Your task: Please return every line in the entries below with the word "toNat" in it.

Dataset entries

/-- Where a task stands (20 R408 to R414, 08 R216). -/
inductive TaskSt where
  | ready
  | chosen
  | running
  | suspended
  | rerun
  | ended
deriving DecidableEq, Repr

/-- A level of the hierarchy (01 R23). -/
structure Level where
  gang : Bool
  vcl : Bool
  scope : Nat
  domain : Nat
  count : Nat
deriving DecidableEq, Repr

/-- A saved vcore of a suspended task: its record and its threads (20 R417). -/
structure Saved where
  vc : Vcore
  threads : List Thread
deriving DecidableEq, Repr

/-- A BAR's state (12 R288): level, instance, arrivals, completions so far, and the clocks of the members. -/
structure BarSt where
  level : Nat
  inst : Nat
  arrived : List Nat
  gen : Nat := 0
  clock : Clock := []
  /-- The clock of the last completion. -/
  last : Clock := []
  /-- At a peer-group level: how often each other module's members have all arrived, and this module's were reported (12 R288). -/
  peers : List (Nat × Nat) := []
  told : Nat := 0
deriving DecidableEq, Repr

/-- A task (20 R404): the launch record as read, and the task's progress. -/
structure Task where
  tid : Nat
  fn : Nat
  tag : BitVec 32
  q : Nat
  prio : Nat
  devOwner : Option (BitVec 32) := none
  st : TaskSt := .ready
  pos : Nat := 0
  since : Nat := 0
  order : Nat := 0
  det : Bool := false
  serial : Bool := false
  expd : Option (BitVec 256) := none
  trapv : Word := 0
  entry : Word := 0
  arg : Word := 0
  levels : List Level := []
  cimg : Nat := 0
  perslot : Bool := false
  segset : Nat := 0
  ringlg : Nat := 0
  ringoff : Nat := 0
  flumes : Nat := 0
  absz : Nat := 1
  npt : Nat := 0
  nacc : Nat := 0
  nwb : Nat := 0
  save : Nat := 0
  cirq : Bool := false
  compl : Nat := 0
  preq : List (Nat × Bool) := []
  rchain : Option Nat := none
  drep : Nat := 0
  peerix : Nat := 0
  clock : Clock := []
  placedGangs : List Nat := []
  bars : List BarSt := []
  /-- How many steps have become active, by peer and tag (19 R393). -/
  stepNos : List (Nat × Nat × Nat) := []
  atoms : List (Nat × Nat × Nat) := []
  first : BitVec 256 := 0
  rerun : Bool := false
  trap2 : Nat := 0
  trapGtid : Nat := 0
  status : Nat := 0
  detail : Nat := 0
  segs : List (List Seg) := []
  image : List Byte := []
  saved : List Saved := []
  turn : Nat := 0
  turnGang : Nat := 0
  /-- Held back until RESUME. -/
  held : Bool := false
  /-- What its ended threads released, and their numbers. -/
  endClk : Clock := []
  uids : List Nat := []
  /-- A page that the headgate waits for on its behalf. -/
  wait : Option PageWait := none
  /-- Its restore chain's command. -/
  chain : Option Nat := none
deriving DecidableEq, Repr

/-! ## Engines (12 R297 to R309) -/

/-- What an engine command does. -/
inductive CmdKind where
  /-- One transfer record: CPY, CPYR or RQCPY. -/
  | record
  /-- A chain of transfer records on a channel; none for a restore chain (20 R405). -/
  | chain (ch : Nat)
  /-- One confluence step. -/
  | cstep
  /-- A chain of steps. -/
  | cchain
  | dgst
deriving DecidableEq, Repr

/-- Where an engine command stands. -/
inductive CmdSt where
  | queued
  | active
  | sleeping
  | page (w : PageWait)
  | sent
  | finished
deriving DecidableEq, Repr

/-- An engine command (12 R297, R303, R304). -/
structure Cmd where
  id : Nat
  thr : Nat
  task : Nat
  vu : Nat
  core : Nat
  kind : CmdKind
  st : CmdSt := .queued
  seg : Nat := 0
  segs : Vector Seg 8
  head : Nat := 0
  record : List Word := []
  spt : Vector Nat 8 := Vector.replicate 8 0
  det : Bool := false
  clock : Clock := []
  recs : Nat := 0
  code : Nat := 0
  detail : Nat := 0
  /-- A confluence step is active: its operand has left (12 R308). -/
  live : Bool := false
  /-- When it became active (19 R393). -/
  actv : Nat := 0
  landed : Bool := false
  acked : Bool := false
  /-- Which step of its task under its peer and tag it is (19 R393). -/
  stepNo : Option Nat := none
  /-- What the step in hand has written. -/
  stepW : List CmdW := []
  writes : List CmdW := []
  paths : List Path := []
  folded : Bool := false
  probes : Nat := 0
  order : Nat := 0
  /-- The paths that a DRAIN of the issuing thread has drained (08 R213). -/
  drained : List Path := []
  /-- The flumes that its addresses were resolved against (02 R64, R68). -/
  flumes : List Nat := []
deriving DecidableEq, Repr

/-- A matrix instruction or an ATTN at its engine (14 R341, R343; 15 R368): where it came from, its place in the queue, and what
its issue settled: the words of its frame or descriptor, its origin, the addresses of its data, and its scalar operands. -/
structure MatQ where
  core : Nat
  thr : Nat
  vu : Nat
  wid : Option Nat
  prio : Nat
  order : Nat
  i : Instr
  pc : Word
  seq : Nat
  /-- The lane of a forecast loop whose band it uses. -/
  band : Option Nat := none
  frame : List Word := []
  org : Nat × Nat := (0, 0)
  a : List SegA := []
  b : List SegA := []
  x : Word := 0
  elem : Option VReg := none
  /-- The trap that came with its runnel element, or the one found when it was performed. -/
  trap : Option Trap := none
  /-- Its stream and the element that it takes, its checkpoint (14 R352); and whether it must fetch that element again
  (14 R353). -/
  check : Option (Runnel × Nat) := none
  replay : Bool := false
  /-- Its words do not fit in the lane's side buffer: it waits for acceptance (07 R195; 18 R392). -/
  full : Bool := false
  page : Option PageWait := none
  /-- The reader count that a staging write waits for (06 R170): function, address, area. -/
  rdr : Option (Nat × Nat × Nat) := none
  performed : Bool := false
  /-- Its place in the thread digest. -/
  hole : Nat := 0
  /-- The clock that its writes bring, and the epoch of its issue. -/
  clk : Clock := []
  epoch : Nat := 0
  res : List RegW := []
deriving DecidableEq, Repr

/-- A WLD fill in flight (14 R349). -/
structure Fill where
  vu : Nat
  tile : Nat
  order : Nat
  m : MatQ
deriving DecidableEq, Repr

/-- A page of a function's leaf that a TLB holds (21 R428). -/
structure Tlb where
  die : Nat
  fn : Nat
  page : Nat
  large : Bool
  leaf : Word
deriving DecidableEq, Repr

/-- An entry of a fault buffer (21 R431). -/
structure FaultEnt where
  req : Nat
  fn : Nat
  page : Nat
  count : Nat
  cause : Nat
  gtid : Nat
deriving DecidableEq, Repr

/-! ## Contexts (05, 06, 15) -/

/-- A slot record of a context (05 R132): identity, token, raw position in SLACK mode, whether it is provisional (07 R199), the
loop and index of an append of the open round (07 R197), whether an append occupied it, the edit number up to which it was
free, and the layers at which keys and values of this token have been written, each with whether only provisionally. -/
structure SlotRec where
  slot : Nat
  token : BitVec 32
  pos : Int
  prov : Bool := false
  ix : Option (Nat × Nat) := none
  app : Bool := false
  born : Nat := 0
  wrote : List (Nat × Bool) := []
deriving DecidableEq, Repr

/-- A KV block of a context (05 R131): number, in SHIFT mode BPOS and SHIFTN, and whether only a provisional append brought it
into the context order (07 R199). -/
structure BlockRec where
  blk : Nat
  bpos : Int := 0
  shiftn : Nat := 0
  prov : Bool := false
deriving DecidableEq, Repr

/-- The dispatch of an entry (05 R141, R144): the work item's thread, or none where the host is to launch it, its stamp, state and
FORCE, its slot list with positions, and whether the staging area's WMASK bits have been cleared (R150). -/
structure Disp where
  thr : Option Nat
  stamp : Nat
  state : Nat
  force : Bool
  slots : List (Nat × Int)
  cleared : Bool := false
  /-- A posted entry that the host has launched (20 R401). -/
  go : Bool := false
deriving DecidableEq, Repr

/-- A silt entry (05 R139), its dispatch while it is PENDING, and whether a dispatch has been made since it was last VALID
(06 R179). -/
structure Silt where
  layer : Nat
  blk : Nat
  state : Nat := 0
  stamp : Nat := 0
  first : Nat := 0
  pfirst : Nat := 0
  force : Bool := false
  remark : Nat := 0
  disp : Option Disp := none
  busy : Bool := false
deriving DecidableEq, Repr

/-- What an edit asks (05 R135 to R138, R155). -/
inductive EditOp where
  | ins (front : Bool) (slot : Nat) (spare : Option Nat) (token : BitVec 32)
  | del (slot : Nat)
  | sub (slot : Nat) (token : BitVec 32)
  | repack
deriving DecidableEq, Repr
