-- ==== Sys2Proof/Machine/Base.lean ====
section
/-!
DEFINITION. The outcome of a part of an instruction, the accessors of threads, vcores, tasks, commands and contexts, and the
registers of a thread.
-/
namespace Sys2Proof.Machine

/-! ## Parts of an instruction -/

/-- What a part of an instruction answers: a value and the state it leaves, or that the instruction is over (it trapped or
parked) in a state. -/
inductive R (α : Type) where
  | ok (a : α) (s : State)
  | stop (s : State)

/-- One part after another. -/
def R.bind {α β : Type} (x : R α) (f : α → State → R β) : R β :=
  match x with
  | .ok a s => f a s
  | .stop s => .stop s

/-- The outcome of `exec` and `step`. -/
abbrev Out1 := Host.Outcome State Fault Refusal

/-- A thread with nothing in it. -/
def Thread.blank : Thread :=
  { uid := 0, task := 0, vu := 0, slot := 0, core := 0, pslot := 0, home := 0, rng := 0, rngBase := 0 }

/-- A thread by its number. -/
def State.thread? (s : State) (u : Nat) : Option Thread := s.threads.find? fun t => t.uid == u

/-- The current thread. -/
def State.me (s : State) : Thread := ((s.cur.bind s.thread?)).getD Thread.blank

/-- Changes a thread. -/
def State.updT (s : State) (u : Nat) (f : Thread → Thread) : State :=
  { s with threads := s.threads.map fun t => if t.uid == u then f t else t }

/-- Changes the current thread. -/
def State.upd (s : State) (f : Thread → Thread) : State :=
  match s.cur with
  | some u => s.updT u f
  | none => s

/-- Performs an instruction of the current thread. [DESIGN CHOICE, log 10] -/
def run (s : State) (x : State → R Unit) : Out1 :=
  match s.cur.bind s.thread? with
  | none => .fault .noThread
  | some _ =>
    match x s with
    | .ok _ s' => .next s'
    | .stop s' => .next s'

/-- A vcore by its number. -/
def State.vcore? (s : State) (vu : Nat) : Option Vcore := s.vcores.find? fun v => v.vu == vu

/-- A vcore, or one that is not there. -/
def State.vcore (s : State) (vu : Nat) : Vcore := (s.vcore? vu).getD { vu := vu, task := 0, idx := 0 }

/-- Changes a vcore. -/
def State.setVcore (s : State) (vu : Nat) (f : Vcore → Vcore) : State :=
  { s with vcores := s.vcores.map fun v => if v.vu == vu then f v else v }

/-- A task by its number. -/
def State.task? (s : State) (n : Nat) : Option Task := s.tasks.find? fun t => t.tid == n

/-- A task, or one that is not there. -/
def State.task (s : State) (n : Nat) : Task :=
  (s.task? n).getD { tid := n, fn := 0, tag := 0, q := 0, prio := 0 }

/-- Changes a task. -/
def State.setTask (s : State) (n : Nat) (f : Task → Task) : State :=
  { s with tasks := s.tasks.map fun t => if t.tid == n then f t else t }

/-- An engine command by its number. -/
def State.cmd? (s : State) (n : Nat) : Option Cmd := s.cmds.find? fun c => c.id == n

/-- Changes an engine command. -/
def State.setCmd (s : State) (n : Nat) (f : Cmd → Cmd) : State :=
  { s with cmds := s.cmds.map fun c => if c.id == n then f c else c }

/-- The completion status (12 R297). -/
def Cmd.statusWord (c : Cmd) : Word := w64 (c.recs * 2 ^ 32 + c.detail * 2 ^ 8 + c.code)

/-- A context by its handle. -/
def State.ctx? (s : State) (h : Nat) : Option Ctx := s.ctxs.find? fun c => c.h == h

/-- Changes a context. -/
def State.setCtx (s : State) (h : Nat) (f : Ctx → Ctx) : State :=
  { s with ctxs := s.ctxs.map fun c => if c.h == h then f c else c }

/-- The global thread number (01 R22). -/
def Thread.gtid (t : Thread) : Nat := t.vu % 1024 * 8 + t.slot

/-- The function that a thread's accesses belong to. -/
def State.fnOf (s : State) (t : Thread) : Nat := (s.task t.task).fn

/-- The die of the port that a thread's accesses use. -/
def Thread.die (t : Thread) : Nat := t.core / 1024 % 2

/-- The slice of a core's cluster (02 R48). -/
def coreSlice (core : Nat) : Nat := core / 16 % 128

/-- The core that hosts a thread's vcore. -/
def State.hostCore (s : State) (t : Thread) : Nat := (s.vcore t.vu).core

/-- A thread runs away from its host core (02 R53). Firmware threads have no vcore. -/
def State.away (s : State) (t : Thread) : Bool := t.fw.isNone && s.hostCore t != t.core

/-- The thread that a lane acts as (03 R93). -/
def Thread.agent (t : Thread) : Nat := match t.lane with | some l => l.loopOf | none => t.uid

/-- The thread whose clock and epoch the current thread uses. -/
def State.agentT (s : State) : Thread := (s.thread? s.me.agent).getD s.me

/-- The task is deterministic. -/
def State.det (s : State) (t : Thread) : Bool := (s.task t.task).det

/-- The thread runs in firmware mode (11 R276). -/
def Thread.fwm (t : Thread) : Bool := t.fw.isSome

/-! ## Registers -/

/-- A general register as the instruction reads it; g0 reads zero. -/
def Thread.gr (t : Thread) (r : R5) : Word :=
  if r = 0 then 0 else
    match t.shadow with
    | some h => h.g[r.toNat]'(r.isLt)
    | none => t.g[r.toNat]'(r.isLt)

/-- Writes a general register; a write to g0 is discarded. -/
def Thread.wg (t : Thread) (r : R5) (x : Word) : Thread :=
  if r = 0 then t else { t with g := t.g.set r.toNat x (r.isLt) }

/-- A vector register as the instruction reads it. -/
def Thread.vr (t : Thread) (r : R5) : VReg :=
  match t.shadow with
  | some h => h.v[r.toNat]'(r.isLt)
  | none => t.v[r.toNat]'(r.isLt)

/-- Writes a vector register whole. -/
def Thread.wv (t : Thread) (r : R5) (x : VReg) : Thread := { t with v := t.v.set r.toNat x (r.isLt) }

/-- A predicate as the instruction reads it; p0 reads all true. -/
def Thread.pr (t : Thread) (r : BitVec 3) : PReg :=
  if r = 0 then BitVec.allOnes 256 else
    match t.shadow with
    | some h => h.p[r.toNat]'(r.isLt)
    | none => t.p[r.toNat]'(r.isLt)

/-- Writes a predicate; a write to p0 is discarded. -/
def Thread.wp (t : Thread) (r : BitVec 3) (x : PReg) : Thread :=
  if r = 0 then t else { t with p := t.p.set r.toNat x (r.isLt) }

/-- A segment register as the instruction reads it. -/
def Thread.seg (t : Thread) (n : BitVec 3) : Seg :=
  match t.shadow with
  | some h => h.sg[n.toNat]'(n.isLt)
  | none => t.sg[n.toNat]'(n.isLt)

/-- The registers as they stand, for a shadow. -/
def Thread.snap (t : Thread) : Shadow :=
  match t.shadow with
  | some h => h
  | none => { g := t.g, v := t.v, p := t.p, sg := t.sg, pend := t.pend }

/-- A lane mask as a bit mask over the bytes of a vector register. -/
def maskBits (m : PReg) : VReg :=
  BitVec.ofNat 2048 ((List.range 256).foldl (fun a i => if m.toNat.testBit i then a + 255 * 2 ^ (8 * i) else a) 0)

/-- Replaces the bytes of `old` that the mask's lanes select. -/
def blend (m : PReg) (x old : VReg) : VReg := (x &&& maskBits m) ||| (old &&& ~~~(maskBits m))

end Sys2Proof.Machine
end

Solved problem:
    | some h => h.g[r.toNat]'(r.isLt)
    | none => t.g[r.toNat]'(r.isLt)
  if r = 0 then t else { t with g := t.g.set r.toNat x (r.isLt) }
  | some h => h.v[r.toNat]'(r.isLt)
  | none => t.v[r.toNat]'(r.isLt)
def Thread.wv (t : Thread) (r : R5) (x : VReg) : Thread := { t with v := t.v.set r.toNat x (r.isLt) }
    | some h => h.p[r.toNat]'(r.isLt)
    | none => t.p[r.toNat]'(r.isLt)
  if r = 0 then t else { t with p := t.p.set r.toNat x (r.isLt) }
  | some h => h.sg[n.toNat]'(n.isLt)
  | none => t.sg[n.toNat]'(n.isLt)
  BitVec.ofNat 2048 ((List.range 256).foldl (fun a i => if m.toNat.testBit i then a + 255 * 2 ^ (8 * i) else a) 0)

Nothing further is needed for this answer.